WORK ITEM: From the data below, copy exactly the lines that lie between the one holding "theorem Supervision.Stands.countShort : u.countShort.Stands" and the one holding "has changed. -/", including both, and nothing more.
Start of GIVEN ENTRIES
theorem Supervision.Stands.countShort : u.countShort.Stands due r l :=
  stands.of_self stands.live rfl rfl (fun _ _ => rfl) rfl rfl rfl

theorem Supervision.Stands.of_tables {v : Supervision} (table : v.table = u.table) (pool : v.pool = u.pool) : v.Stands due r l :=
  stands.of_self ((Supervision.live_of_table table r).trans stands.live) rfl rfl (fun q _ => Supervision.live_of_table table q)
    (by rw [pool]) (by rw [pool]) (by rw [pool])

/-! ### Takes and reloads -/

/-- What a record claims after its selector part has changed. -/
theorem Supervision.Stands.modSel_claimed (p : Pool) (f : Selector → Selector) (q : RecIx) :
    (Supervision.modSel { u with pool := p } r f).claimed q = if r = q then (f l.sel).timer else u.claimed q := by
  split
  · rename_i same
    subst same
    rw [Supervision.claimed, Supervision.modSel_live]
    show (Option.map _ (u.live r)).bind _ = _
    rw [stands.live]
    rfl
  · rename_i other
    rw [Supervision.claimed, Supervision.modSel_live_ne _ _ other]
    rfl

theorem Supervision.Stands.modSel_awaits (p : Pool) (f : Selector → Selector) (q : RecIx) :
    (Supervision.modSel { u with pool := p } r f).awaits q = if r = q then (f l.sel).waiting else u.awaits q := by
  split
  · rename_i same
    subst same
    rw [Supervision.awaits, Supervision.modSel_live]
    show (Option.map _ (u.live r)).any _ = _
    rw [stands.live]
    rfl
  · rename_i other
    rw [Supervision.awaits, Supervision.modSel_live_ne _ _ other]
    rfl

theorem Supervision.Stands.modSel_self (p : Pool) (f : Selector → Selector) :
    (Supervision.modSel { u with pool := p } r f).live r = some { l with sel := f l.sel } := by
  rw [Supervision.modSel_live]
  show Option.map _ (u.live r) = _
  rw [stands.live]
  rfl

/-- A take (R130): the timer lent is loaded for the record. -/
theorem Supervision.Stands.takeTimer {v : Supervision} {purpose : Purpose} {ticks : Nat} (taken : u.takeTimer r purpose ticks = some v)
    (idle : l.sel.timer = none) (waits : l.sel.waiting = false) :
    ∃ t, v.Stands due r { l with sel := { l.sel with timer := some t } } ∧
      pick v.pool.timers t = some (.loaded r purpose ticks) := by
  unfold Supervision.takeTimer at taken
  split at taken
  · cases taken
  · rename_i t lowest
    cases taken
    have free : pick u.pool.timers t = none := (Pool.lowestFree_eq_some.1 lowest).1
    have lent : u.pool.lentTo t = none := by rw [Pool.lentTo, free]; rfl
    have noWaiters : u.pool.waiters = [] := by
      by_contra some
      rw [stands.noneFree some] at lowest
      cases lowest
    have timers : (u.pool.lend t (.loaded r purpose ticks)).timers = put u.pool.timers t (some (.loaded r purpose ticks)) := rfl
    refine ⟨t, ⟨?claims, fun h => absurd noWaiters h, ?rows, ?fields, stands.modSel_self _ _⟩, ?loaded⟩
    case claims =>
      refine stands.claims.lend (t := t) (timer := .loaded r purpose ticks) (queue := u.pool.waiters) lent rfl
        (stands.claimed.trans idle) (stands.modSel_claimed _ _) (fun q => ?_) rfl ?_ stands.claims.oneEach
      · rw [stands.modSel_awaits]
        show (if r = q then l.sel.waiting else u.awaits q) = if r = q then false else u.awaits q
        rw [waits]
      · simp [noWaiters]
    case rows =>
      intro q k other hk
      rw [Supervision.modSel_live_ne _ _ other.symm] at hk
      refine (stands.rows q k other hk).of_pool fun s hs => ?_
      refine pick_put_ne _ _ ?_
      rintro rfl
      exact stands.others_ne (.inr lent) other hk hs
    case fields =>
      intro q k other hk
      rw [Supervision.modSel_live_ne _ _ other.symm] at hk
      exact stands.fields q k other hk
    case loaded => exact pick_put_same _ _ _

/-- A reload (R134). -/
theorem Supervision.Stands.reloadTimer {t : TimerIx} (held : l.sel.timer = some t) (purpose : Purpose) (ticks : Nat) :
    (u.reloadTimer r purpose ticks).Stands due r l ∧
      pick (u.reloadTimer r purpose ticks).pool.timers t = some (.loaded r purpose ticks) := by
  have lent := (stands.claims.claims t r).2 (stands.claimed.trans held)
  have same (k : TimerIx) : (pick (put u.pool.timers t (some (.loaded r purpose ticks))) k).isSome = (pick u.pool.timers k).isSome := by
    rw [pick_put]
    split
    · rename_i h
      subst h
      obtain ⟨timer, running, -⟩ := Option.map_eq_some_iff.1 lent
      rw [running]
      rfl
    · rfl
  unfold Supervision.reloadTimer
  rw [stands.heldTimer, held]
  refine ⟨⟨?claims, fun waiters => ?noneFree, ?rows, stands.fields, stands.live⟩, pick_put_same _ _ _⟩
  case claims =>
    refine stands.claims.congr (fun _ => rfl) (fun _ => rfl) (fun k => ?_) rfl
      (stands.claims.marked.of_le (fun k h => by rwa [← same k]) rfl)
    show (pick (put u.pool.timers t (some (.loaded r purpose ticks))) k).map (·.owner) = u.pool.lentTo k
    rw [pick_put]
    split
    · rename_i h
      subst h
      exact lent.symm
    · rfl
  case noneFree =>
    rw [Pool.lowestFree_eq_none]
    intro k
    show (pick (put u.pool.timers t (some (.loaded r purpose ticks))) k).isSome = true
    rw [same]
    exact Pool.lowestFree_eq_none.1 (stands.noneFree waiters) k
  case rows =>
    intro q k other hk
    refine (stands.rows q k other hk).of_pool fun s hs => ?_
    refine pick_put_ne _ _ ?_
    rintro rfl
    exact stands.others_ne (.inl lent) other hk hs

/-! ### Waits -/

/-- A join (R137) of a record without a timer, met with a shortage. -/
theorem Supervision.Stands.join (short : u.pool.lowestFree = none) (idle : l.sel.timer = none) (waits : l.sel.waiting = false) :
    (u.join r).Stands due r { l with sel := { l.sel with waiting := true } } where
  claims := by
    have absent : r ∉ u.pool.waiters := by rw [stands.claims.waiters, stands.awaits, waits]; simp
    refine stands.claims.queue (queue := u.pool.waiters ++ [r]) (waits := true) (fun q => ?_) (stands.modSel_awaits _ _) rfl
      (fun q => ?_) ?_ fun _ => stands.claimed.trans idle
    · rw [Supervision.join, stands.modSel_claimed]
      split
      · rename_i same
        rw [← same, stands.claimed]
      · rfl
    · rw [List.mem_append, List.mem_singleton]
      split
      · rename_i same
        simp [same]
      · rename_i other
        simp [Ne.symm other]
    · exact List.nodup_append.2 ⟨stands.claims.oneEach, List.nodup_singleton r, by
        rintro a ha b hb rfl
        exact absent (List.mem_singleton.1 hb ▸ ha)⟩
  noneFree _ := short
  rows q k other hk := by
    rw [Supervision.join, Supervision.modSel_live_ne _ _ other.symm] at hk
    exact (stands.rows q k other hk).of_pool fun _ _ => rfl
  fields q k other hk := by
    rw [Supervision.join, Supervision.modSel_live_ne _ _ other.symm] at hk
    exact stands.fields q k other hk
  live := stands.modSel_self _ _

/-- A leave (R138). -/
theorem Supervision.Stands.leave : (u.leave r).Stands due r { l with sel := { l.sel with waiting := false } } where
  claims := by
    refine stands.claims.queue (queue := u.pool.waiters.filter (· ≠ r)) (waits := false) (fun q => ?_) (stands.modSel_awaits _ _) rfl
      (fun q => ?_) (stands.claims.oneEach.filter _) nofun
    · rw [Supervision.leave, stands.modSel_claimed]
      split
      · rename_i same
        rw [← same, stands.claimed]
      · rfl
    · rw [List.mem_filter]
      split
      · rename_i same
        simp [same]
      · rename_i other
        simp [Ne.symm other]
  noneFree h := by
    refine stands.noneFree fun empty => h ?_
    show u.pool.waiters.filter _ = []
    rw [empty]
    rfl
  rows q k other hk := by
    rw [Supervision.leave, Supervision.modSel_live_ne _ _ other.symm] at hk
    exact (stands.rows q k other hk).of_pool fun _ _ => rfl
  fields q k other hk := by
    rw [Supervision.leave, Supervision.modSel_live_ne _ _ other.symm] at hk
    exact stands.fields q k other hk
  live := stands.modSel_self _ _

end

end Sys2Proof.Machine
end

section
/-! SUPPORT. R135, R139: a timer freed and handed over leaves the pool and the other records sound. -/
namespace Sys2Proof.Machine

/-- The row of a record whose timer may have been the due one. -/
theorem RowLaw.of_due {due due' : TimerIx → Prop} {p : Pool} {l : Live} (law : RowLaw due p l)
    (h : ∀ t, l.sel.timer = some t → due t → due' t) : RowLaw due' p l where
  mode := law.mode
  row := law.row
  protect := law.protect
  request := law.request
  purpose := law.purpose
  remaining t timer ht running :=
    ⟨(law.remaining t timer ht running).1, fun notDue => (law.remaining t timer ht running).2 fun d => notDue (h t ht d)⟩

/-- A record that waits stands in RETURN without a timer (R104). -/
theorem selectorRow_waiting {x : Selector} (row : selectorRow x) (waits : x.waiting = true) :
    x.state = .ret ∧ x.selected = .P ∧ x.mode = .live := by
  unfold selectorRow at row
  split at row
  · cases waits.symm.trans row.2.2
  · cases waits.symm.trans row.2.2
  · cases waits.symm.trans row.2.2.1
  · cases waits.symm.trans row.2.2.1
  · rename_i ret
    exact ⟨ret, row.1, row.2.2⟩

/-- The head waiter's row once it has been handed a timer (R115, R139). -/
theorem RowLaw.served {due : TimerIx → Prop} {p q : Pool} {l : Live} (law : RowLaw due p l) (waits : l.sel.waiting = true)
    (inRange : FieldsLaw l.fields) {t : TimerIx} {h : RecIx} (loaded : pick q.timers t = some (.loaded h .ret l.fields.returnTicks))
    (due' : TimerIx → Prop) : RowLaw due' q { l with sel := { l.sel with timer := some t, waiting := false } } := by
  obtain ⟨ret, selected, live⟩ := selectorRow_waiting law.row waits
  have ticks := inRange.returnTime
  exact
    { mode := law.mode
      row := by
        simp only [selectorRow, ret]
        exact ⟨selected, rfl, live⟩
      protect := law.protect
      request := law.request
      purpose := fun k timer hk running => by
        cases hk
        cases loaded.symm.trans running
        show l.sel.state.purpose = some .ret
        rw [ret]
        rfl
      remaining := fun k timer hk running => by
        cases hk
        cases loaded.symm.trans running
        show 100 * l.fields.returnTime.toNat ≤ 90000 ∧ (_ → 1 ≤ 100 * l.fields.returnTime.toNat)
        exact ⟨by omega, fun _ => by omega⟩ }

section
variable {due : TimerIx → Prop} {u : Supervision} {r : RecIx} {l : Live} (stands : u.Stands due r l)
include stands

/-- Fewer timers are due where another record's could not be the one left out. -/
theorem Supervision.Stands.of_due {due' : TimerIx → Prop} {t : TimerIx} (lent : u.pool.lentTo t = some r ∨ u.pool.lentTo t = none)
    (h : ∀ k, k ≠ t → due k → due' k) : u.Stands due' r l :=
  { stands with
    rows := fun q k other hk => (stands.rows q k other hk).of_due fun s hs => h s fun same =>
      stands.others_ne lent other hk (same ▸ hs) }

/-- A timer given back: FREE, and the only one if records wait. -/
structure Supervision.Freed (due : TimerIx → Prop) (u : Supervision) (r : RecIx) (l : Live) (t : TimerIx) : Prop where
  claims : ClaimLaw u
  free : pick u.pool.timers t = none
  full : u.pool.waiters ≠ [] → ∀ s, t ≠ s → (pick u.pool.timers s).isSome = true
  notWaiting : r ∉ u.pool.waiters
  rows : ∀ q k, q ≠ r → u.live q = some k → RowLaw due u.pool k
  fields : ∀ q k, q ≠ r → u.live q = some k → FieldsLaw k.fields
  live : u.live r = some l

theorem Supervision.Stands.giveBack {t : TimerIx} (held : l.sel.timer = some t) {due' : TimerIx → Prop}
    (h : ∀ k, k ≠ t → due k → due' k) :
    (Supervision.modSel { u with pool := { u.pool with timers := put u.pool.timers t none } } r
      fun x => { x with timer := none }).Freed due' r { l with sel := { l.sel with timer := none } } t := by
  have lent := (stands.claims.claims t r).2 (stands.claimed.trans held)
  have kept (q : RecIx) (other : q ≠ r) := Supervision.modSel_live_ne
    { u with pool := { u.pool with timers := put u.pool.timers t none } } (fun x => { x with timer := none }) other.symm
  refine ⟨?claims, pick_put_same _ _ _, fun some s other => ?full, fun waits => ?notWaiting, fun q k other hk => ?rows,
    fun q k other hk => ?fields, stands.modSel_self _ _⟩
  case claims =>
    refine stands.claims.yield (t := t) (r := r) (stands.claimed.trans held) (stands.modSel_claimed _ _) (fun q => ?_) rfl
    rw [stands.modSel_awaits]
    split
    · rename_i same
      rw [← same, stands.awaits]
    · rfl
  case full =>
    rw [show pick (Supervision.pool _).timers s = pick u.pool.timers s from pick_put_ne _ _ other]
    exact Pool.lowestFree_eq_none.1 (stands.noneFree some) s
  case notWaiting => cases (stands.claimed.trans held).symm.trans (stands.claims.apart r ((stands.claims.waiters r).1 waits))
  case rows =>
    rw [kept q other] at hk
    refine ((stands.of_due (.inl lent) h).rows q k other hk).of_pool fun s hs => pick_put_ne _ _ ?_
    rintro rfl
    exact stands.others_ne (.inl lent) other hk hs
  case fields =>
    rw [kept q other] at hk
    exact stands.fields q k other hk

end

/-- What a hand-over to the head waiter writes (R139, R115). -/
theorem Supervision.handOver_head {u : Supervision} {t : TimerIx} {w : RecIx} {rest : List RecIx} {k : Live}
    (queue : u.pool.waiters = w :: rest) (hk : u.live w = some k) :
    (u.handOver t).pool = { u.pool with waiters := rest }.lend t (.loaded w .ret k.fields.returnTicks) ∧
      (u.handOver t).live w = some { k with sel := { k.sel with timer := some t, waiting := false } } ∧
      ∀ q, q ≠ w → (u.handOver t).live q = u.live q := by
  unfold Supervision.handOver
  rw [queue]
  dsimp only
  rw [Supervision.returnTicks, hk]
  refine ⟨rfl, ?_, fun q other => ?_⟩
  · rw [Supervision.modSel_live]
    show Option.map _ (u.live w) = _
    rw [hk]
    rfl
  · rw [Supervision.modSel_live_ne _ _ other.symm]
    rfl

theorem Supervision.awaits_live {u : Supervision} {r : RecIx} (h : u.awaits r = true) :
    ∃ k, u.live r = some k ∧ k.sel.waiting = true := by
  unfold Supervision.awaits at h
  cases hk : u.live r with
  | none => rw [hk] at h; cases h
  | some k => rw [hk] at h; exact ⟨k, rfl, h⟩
End of GIVEN ENTRIES
Start of GIVEN ENTRIES
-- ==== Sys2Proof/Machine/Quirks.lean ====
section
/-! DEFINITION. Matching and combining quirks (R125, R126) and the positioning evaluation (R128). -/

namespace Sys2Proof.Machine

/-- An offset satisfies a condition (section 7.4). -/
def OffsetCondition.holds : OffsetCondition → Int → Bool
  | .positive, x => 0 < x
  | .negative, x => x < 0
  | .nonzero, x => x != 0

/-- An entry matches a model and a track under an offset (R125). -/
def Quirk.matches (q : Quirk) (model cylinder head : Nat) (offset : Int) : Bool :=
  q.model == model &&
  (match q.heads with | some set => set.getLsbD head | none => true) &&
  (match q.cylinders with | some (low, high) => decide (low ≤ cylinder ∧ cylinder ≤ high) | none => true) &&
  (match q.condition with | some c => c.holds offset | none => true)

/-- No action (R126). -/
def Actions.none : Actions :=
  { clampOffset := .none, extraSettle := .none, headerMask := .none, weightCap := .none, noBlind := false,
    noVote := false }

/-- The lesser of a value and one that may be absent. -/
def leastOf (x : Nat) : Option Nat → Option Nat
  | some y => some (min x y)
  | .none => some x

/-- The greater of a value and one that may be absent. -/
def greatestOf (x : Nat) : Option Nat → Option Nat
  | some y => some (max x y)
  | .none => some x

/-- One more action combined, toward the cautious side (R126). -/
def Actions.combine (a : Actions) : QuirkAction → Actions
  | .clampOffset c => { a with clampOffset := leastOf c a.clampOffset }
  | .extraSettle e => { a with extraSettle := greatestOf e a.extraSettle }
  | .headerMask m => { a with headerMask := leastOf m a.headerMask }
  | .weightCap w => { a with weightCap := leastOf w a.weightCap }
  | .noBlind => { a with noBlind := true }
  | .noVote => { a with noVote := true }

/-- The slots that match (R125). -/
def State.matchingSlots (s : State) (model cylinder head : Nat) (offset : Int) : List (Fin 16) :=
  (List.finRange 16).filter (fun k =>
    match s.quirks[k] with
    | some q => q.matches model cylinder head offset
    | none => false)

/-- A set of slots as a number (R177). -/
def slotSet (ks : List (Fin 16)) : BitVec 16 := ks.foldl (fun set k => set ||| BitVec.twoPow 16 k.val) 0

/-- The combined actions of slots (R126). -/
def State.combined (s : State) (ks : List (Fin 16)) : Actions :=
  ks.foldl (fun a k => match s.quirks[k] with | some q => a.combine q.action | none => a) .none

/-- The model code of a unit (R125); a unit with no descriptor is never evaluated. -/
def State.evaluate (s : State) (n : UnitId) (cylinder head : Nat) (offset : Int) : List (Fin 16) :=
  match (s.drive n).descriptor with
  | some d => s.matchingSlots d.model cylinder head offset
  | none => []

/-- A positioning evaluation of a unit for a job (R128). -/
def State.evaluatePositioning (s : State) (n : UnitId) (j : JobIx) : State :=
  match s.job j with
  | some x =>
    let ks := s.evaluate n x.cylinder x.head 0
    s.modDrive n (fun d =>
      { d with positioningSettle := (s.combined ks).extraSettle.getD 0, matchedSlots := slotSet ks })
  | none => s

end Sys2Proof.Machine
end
End of GIVEN ENTRIES
Start of GIVEN ENTRIES
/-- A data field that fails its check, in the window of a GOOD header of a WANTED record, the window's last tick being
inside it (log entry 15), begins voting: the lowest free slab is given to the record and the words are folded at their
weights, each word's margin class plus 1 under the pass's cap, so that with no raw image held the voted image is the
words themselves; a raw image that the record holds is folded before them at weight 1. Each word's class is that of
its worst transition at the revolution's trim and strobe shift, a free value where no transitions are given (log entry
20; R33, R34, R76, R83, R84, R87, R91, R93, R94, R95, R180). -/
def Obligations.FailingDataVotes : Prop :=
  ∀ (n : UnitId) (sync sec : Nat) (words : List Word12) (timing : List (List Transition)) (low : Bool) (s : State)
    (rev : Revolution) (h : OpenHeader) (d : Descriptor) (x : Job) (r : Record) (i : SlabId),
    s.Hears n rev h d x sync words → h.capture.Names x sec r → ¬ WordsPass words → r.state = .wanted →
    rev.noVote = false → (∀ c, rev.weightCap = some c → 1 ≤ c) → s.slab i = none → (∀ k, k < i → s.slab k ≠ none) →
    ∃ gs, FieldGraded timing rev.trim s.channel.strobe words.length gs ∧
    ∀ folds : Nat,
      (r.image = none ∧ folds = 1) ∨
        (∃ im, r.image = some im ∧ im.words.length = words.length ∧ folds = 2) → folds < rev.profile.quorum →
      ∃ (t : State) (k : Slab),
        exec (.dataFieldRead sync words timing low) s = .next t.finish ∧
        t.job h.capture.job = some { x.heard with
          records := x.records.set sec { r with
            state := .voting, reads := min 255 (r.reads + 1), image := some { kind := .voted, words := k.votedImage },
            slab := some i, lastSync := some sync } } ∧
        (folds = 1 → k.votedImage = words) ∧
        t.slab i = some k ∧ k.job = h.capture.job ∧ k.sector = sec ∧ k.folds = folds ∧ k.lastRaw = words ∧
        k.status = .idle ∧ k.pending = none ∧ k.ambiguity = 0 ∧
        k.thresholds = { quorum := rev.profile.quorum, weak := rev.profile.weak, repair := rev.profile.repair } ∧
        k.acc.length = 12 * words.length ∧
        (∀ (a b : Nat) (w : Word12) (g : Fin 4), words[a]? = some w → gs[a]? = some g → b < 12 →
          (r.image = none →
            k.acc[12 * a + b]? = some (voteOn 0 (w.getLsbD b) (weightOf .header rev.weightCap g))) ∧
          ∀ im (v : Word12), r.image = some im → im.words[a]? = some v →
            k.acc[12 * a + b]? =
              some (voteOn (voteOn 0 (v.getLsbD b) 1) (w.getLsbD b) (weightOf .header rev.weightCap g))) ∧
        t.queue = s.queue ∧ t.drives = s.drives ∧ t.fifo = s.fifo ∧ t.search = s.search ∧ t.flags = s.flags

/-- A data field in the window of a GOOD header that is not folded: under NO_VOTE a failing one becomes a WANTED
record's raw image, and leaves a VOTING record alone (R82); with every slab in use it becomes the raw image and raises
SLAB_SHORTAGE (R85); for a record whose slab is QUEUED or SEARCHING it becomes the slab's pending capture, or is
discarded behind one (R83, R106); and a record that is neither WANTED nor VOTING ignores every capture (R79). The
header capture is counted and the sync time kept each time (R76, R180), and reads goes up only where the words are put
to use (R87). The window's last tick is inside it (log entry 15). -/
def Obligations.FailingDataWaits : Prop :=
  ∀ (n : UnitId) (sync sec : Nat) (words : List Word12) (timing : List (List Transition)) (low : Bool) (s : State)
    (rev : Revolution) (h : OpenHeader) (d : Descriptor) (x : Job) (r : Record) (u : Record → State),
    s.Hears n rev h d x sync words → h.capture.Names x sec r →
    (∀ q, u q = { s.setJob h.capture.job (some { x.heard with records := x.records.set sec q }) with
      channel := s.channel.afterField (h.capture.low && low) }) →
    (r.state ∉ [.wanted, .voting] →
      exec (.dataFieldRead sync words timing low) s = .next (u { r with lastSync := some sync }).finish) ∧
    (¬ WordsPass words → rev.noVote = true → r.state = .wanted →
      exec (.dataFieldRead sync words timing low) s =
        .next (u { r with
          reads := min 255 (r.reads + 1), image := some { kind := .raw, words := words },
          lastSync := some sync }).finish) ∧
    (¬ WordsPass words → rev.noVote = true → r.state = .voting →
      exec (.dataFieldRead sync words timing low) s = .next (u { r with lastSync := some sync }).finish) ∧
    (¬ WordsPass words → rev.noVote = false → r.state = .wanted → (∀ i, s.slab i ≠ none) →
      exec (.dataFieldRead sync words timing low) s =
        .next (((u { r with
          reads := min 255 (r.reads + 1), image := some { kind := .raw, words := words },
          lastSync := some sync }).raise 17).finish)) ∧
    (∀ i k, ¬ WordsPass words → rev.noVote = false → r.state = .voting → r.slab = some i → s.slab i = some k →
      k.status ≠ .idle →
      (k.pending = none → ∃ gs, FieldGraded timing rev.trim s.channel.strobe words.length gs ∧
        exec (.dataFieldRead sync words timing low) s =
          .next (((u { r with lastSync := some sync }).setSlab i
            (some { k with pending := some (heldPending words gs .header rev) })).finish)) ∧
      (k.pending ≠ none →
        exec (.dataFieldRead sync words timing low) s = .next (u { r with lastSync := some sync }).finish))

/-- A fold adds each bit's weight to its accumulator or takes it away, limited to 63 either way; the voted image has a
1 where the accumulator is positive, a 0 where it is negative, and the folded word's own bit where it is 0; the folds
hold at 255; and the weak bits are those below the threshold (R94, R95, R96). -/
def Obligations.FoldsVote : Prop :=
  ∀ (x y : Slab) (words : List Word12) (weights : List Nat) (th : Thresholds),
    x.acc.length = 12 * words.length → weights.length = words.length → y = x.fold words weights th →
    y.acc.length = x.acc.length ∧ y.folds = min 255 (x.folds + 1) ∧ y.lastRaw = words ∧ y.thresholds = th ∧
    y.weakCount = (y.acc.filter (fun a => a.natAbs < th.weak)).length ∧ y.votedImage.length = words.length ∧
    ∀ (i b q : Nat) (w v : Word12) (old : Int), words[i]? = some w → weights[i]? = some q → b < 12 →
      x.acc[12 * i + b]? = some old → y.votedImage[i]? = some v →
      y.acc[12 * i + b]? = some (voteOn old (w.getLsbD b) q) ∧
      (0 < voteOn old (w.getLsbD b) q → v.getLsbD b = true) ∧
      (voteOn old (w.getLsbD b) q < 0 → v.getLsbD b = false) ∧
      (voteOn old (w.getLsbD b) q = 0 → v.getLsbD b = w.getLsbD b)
End of GIVEN ENTRIES
ANSWER BOX:
theorem Supervision.Stands.countShort : u.countShort.Stands due r l :=
  stands.of_self stands.live rfl rfl (fun _ _ => rfl) rfl rfl rfl

theorem Supervision.Stands.of_tables {v : Supervision} (table : v.table = u.table) (pool : v.pool = u.pool) : v.Stands due r l :=
  stands.of_self ((Supervision.live_of_table table r).trans stands.live) rfl rfl (fun q _ => Supervision.live_of_table table q)
    (by rw [pool]) (by rw [pool]) (by rw [pool])

/-! ### Takes and reloads -/

/-- What a record claims after its selector part has changed. -/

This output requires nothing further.